# Math Help - Radius of convergence

Find the radius of convergence of the power series $\sum a_nx^n$ for the following choices of $(a_n; n \geq 0).$

$a_n=a^{n^2}$ for some constant $a \in (0, \infty).$
So far I have this:

$\sum a^{n^2}x^n=1+a^4x^2+a^9x^3+......$

but $|a^{n^2}| \leq |a^n|$

Therefore: $|\sum a^{n^2}x^n|=|1+a^4x^2+a^9x^3+... |\leq | \sum a^{n}x^n|=|1+(ax)^2+(ax)^3+...|$

This will only converge if $a<1$. Hence the radius of convergence of $| \sum a^{n}x^n|=|1+(ax)^2+(ax)^3+...|$ is 1 (ie. $R=1$).

So I have an upper bound, but I can't find a lower bound.
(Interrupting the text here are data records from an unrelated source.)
-- ==== Sys2Proof/Laws/BlockSteps.lean ====
section
/-! SUPPORT. All that a block step can do, one case for each row of the phase table 45_commands.md R185 and
each form of the stream, said once: every invariant is proved from these cases. -/

namespace Sys2Proof.Machine

/-! ## Each step by its condition -/

theorem blockStep_idle {s : State} (h : s.phase = .idle) : blockStep s = .next s := by simp [blockStep, h]

theorem blockStep_count {s : State} (h : s.phase = .count) : blockStep s = countStep s := by simp [blockStep, h]

theorem blockStep_select {s : State} (h : s.phase = .select) : blockStep s = selectStep s := by
  simp [blockStep, h]

theorem blockStep_enc {s : State} (h : s.phase = .enc) : blockStep s = encStep s := by simp [blockStep, h]

theorem countStep_chunk {s : State} (h : s.pos.toNat < s.chunkCount) (hb : 4 * s.pos.toNat + 4 ≤ Config.ibufBytes) :
    countStep s = .next (s.countOne (s.chunkAt s.pos.toNat)) := by
  rw [countStep, if_pos h, withChunk_inside hb]

theorem countStep_exit {s : State} (h : s.pos.toNat = s.chunkCount) : countStep s = .next (s.enter .select) := by
  rw [countStep, if_neg (by omega), if_pos h]

theorem selectStep_analyze {s : State} (h : s.cmd = .analyze) :
    selectStep s = .next s.selectAndBuild.finish := by rw [selectStep, h]

theorem selectStep_compress {s : State} (h : s.cmd = .compress) :
    selectStep s = .next (s.selectAndBuild.rewind.enter .enc) := by rw [selectStep, h]

theorem encStep_chunk {s : State} (h : s.pos.toNat < s.chunkCount) (hb : 4 * s.pos.toNat + 4 ≤ Config.ibufBytes) :
    encStep s = encodeChunk (s.chunkAt s.pos.toNat) s := by
  rw [encStep, if_pos h, withChunk_inside hb]

theorem encStep_exit {s : State} (h : s.pos.toNat = s.chunkCount) : encStep s = .next s.encEnd := by
  rw [encStep, if_neg (by omega), if_pos h]

theorem encodeChunk_hit {c : Chunk} {code : BitVec 16} {s : State} (hk : lookupChunk s.dict c = some code)
    (h : s.opos.toNat + 2 ≤ Config.obufBytes) :
    encodeChunk c s = .next ((s.writeObuf s.opos.toNat (unitBytes code)).advance 1 2) := by
  rw [encodeChunk, hk]; exact memWrite_inside h

theorem encodeChunk_miss {c : Chunk} {s : State} (hk : lookupChunk s.dict c = none)
    (h : s.opos.toNat + 4 ≤ Config.obufBytes) :
    encodeChunk c s = .next (((s.writeObuf s.opos.toNat (chunkBytes c)).setMiss c).advance 1 4) := by
  rw [encodeChunk, hk]; exact memWrite_inside h

theorem emitChunk_inside {ch : Chunk} {dpos : BitVec 32} {s : State} (h : s.opos.toNat + 4 ≤ Config.obufBytes) :
    emitChunk ch dpos s = .next ((s.writeObuf s.opos.toNat (chunkBytes ch)).advance dpos 4) :=
  memWrite_inside h

theorem exec_code_known {key : StreamUnit} {ch : Chunk} {s : State} (hk : lookupCode s.dict key = some ch) :
    exec (.code key) s = emitChunk ch 2 s := by
  show execCode key s = _
  rw [execCode, hk]

theorem exec_code_unknown {key : StreamUnit} {s : State} (hk : lookupCode s.dict key = none) :
    exec (.code key) s = .next (s.unknownUnit key) := by
  show execCode key s = _
  rw [execCode, hk]

theorem exec_unknownCode (key : StreamUnit) (s : State) :
    exec (.unknownCode key) s = .next (s.unknownUnit key) := rfl

theorem exec_verbatim (c : Chunk) (s : State) : exec (.verbatim c) s = emitChunk c 4 s := rfl

theorem exec_tailHalf (u0 : StreamUnit) (extra : Option Byte) (s : State) :
    exec (.tailHalf u0 extra) s = .next (s.setTail.truncate s.opos) := rfl

theorem exec_tailByte (b : Byte) (s : State) : exec (.tailByte b) s = .next (s.setTail.truncate s.opos) := rfl

theorem exec_endOfStream (s : State) : exec .endOfStream s = .next (s.truncate s.opos) := rfl

/-! ## All that a step can do -/

/-- The step one chunk's encoding takes: a hit or a miss (R140, R141). -/
theorem encodeChunk_cases {c : Chunk} {s t : State} (h : encodeChunk c s = .next t) :
    (∃ code, lookupChunk s.dict c = some code ∧ s.opos.toNat + 2 ≤ Config.obufBytes ∧
      t = (s.writeObuf s.opos.toNat (unitBytes code)).advance 1 2) ∨
    (lookupChunk s.dict c = none ∧ s.opos.toNat + 4 ≤ Config.obufBytes ∧
      t = ((s.writeObuf s.opos.toNat (chunkBytes c)).setMiss c).advance 1 4) := by
  unfold encodeChunk at h
  split at h
  · rename_i code hk
    rcases memWrite_cases h with ⟨hb, hn⟩ | ⟨_, hn⟩
    · cases hn; exact .inl ⟨code, hk, hb, rfl⟩
    · cases hn
  · rename_i hk
    rcases memWrite_cases h with ⟨hb, hn⟩ | ⟨_, hn⟩
    · cases hn; exact .inr ⟨hk, hb, rfl⟩
    · cases hn

/-- One emitted chunk (R152, R154). -/
theorem emitChunk_cases {ch : Chunk} {dpos : BitVec 32} {s t : State} (h : emitChunk ch dpos s = .next t) :
    s.opos.toNat + 4 ≤ Config.obufBytes ∧ t = (s.writeObuf s.opos.toNat (chunkBytes ch)).advance dpos 4 := by
  rcases memWrite_cases h with ⟨hb, hn⟩ | ⟨_, hn⟩
  · cases hn; exact ⟨hb, rfl⟩
  · cases hn

/-- All that a block step outside phase DEC can do (R185). -/
theorem blockStep_cases {s t : State} (h : blockStep s = .next t) :
    (s.phase = .idle ∧ t = s) ∨
    (s.phase = .count ∧ s.pos.toNat < s.chunkCount ∧ 4 * s.pos.toNat + 4 ≤ Config.ibufBytes ∧
      t = s.countOne (s.chunkAt s.pos.toNat)) ∨
    (s.phase = .count ∧ s.pos.toNat = s.chunkCount ∧ t = s.enter .select) ∨
    (s.phase = .select ∧ s.cmd = .analyze ∧ t = s.selectAndBuild.finish) ∨
    (s.phase = .select ∧ s.cmd = .compress ∧ t = s.selectAndBuild.rewind.enter .enc) ∨
    (s.phase = .enc ∧ s.pos.toNat < s.chunkCount ∧ 4 * s.pos.toNat + 4 ≤ Config.ibufBytes ∧
      encodeChunk (s.chunkAt s.pos.toNat) s = .next t) ∨
    (s.phase = .enc ∧ s.pos.toNat = s.chunkCount ∧ t = s.encEnd) := by
  unfold blockStep at h
  split at h <;> rename_i hp
  · cases h; exact .inl ⟨hp, rfl⟩
  · unfold countStep at h
    split at h
    · rename_i hlt
      unfold withChunk at h
      split at h
      · cases h; exact .inr (.inl ⟨hp, hlt, ‹_›, rfl⟩)
      · cases h
    · split at h
      · cases h; exact .inr (.inr (.inl ⟨hp, ‹_›, rfl⟩))
      · cases h
  · unfold selectStep at h
    split at h <;> rename_i hc
    · cases h; exact .inr (.inr (.inr (.inl ⟨hp, hc, rfl⟩)))
    · cases h; exact .inr (.inr (.inr (.inr (.inl ⟨hp, hc, rfl⟩))))
    · cases h
    · cases h
  · unfold encStep at h
    split at h
    · rename_i hlt
      unfold withChunk at h
      split at h
      · exact .inr (.inr (.inr (.inr (.inr (.inl ⟨hp, hlt, ‹_›, h⟩)))))
      · cases h
    · split at h
      · cases h; exact .inr (.inr (.inr (.inr (.inr (.inr ⟨hp, ‹_›, rfl⟩)))))
      · cases h
  · cases h

/-! ## Phase DEC -/

/-- The stream from the position on, by how many bytes are left and the tag (R86, R150). -/
theorem streamWindow_eq (s : State) :
    (s.bytesLeft = 0 ∧ s.streamWindow = []) ∨
    (s.bytesLeft = 1 ∧ s.streamWindow = [s.ibufByte s.pos.toNat]) ∨
    (s.bytesLeft = 2 ∧ s.streamWindow = [s.ibufByte s.pos.toNat, s.ibufByte (s.pos.toNat + 1)]) ∨
    (s.bytesLeft = 3 ∧ s.streamWindow =
      [s.ibufByte s.pos.toNat, s.ibufByte (s.pos.toNat + 1), s.ibufByte (s.pos.toNat + 2)]) ∨
    (4 ≤ s.bytesLeft ∧ s.streamWindow = [s.ibufByte s.pos.toNat, s.ibufByte (s.pos.toNat + 1),
      s.ibufByte (s.pos.toNat + 2), s.ibufByte (s.pos.toNat + 3)]) := by
  unfold State.streamWindow State.ibufSlice
  generalize s.bytesLeft = n
  match n with
  | 0 => exact .inl ⟨rfl, rfl⟩
  | 1 => exact .inr (.inl ⟨rfl, rfl⟩)
  | 2 => exact .inr (.inr (.inl ⟨rfl, rfl⟩))
  | 3 => exact .inr (.inr (.inr (.inl ⟨rfl, rfl⟩)))
  | n + 4 =>
    have : min 4 (n + 4) = 4 := by omega
    exact .inr (.inr (.inr (.inr ⟨by omega, by rw [this]; rfl⟩)))

/-- The form that phase DEC reads (R86, R150). -/
theorem decode_streamWindow (s : State) :
    (s.bytesLeft = 0 ∧ decode s.knows (.stream s.streamWindow) = .endOfStream) ∨
    (s.bytesLeft = 1 ∧ decode s.knows (.stream s.streamWindow) = .tailByte (s.ibufByte s.pos.toNat)) ∨
    (2 ≤ s.bytesLeft ∧ StreamUnit.tagged (s.unitAt s.pos.toNat) = true ∧
      ((∃ ch, lookupCode s.dict (s.unitAt s.pos.toNat) = some ch ∧
          decode s.knows (.stream s.streamWindow) = .code (s.unitAt s.pos.toNat)) ∨
        (lookupCode s.dict (s.unitAt s.pos.toNat) = none ∧
          decode s.knows (.stream s.streamWindow) = .unknownCode (s.unitAt s.pos.toNat)))) ∨
    (2 ≤ s.bytesLeft ∧ s.bytesLeft ≤ 3 ∧ StreamUnit.tagged (s.unitAt s.pos.toNat) = false ∧
      ∃ extra, decode s.knows (.stream s.streamWindow) = .tailHalf (s.unitAt s.pos.toNat) extra) ∨
    (4 ≤ s.bytesLeft ∧ StreamUnit.tagged (s.unitAt s.pos.toNat) = false ∧
      decode s.knows (.stream s.streamWindow) =
        .verbatim (chunkOfUnits (s.unitAt s.pos.toNat) (s.unitAt (s.pos.toNat + 2)))) := by
  have key : ∀ b0 b1 rest, s.ibufByte s.pos.toNat = b0 → s.ibufByte (s.pos.toNat + 1) = b1 →
      unitOfBytes b0 b1 = s.unitAt s.pos.toNat ∧
      (StreamUnit.tagged (s.unitAt s.pos.toNat) = true →
        (∃ ch, lookupCode s.dict (s.unitAt s.pos.toNat) = some ch ∧
          decodeStream s.knows (b0 :: b1 :: rest) = .code (s.unitAt s.pos.toNat)) ∨
        (lookupCode s.dict (s.unitAt s.pos.toNat) = none ∧
          decodeStream s.knows (b0 :: b1 :: rest) = .unknownCode (s.unitAt s.pos.toNat))) := by
    rintro _ _ rest rfl rfl
    refine ⟨rfl, fun ht => ?_⟩
    have hu : unitOfBytes (s.ibufByte s.pos.toNat) (s.ibufByte (s.pos.toNat + 1)) = s.unitAt s.pos.toNat := rfl
    unfold decodeStream
    simp only [hu, ht, if_true, State.knows]
    cases hk : lookupCode s.dict (s.unitAt s.pos.toNat) with
    | some ch => exact .inl ⟨ch, rfl, rfl⟩
    | none => exact .inr ⟨rfl, rfl⟩
  simp only [decode]
  rcases streamWindow_eq s with ⟨hn, hw⟩ | ⟨hn, hw⟩ | ⟨hn, hw⟩ | ⟨hn, hw⟩ | ⟨hn, hw⟩ <;> rw [hw]
  · exact .inl ⟨hn, rfl⟩
  · exact .inr (.inl ⟨hn, rfl⟩)
  all_goals
    obtain ⟨hu, ht⟩ := key _ _ _ rfl rfl
    cases hg : StreamUnit.tagged (s.unitAt s.pos.toNat) with
    | true => exact .inr (.inr (.inl ⟨by omega, rfl, ht hg⟩))
    | false => ?_
  · exact .inr (.inr (.inr (.inl ⟨by omega, by omega, rfl, none, by simp [decodeStream, hu, hg]⟩)))
  · exact .inr (.inr (.inr (.inl ⟨by omega, by omega, rfl, some _, by simp only [decodeStream, hu, hg]; rfl⟩)))
  · exact .inr (.inr (.inr (.inr ⟨hn, rfl, by simp only [decodeStream, hu, hg]; rfl⟩)))

/-- All that a step of phase DEC can do: the forms of R152 to R157. -/
theorem decStep_cases {s t : State} (hb : s.BlockTurn) (hp : s.phase = .dec) (h : step s = .next t) :
    s.pos.toNat ≤ s.inLen.toNat ∧ s.pos.toNat + min 4 s.bytesLeft ≤ Config.ibufBytes ∧
    ((s.bytesLeft = 0 ∧ t = s.popTurn.truncate s.opos) ∨
      (s.bytesLeft = 1 ∧ t = s.popTurn.setTail.truncate s.opos) ∨
      (2 ≤ s.bytesLeft ∧ StreamUnit.tagged (s.unitAt s.pos.toNat) = true ∧
        ∃ ch, lookupCode s.dict (s.unitAt s.pos.toNat) = some ch ∧ s.opos.toNat + 4 ≤ Config.obufBytes ∧
          t = (s.popTurn.writeObuf s.opos.toNat (chunkBytes ch)).advance 2 4) ∨
      (2 ≤ s.bytesLeft ∧ StreamUnit.tagged (s.unitAt s.pos.toNat) = true ∧
        lookupCode s.dict (s.unitAt s.pos.toNat) = none ∧ t = s.popTurn.unknownUnit (s.unitAt s.pos.toNat)) ∨
      (2 ≤ s.bytesLeft ∧ s.bytesLeft ≤ 3 ∧ StreamUnit.tagged (s.unitAt s.pos.toNat) = false ∧
        t = s.popTurn.setTail.truncate s.opos) ∨
      (4 ≤ s.bytesLeft ∧ StreamUnit.tagged (s.unitAt s.pos.toNat) = false ∧
        s.opos.toNat + 4 ≤ Config.obufBytes ∧
        t = (s.popTurn.writeObuf s.opos.toNat
          (chunkBytes (chunkOfUnits (s.unitAt s.pos.toNat) (s.unitAt (s.pos.toNat + 2))))).advance 4 4)) := by
  rw [step, nextWork_of_blockTurn hb, blockWork, if_pos hp, fetchForm] at h
  by_cases h1 : s.inLen.toNat < s.pos.toNat
  · rw [if_pos h1] at h; cases h
  rw [if_neg h1] at h
  by_cases h2 : Config.ibufBytes < s.pos.toNat + min 4 s.bytesLeft
  · rw [if_pos h2] at h; cases h
  rw [if_neg h2] at h
  dsimp only at h
  refine ⟨by omega, by omega, ?_⟩
  rcases decode_streamWindow s with ⟨hn, hw⟩ | ⟨hn, hw⟩ | ⟨hn, hg, ⟨ch, hk, hw⟩ | ⟨hk, hw⟩⟩ |
    ⟨hn, hn', hg, extra, hw⟩ | ⟨hn, hg, hw⟩ <;> rw [hw] at h
  · cases h; exact .inl ⟨hn, rfl⟩
  · cases h; exact .inr (.inl ⟨hn, rfl⟩)
  · have h' : emitChunk ch 2 s.popTurn = .next t := by
      rw [← h]; show _ = execCode _ _; rw [execCode, State.popTurn_dict, hk]
    obtain ⟨hb, ht⟩ := emitChunk_cases h'
    exact .inr (.inr (.inl ⟨hn, hg, ch, hk, hb, ht⟩))
  · cases h; exact .inr (.inr (.inr (.inl ⟨hn, hg, hk, rfl⟩)))
  · cases h; exact .inr (.inr (.inr (.inr (.inl ⟨hn, hn', hg, rfl⟩))))
  · obtain ⟨hb, ht⟩ := emitChunk_cases (s := s.popTurn) h
    exact .inr (.inr (.inr (.inr (.inr ⟨hn, hg, hb, ht⟩))))

end Sys2Proof.Machine
end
Since x can be negative (i'm assuming from the question that $x \in \mathbb{R}$) I can't just make the original power series greater than 1!

Any help would be great!

2. Hello,
Originally Posted by Showcase_22
but $|a^{n^2}| \leq |a^n|$
This is only true if a>1 !

Then this inequality
Therefore: $|\sum a^{n^2}x^n|=|1+a^4x^2+a^9x^3+... |\leq | \sum a^{n}x^n|=|1+(ax)^2+(ax)^3+...|$
is false
I don't know for the rest

3. ah, okay then.

$a^{n^2}<1$ for the power series to converge.

Hence:

$n^2 ln(a)<0$

$ln(a)<0$

hence $a<1$.

Therefore the radius of convergence is 1.

$ie. \ R=1$.

I would have to prove that the series diverges for $a \geq 1$ but I think I can do that.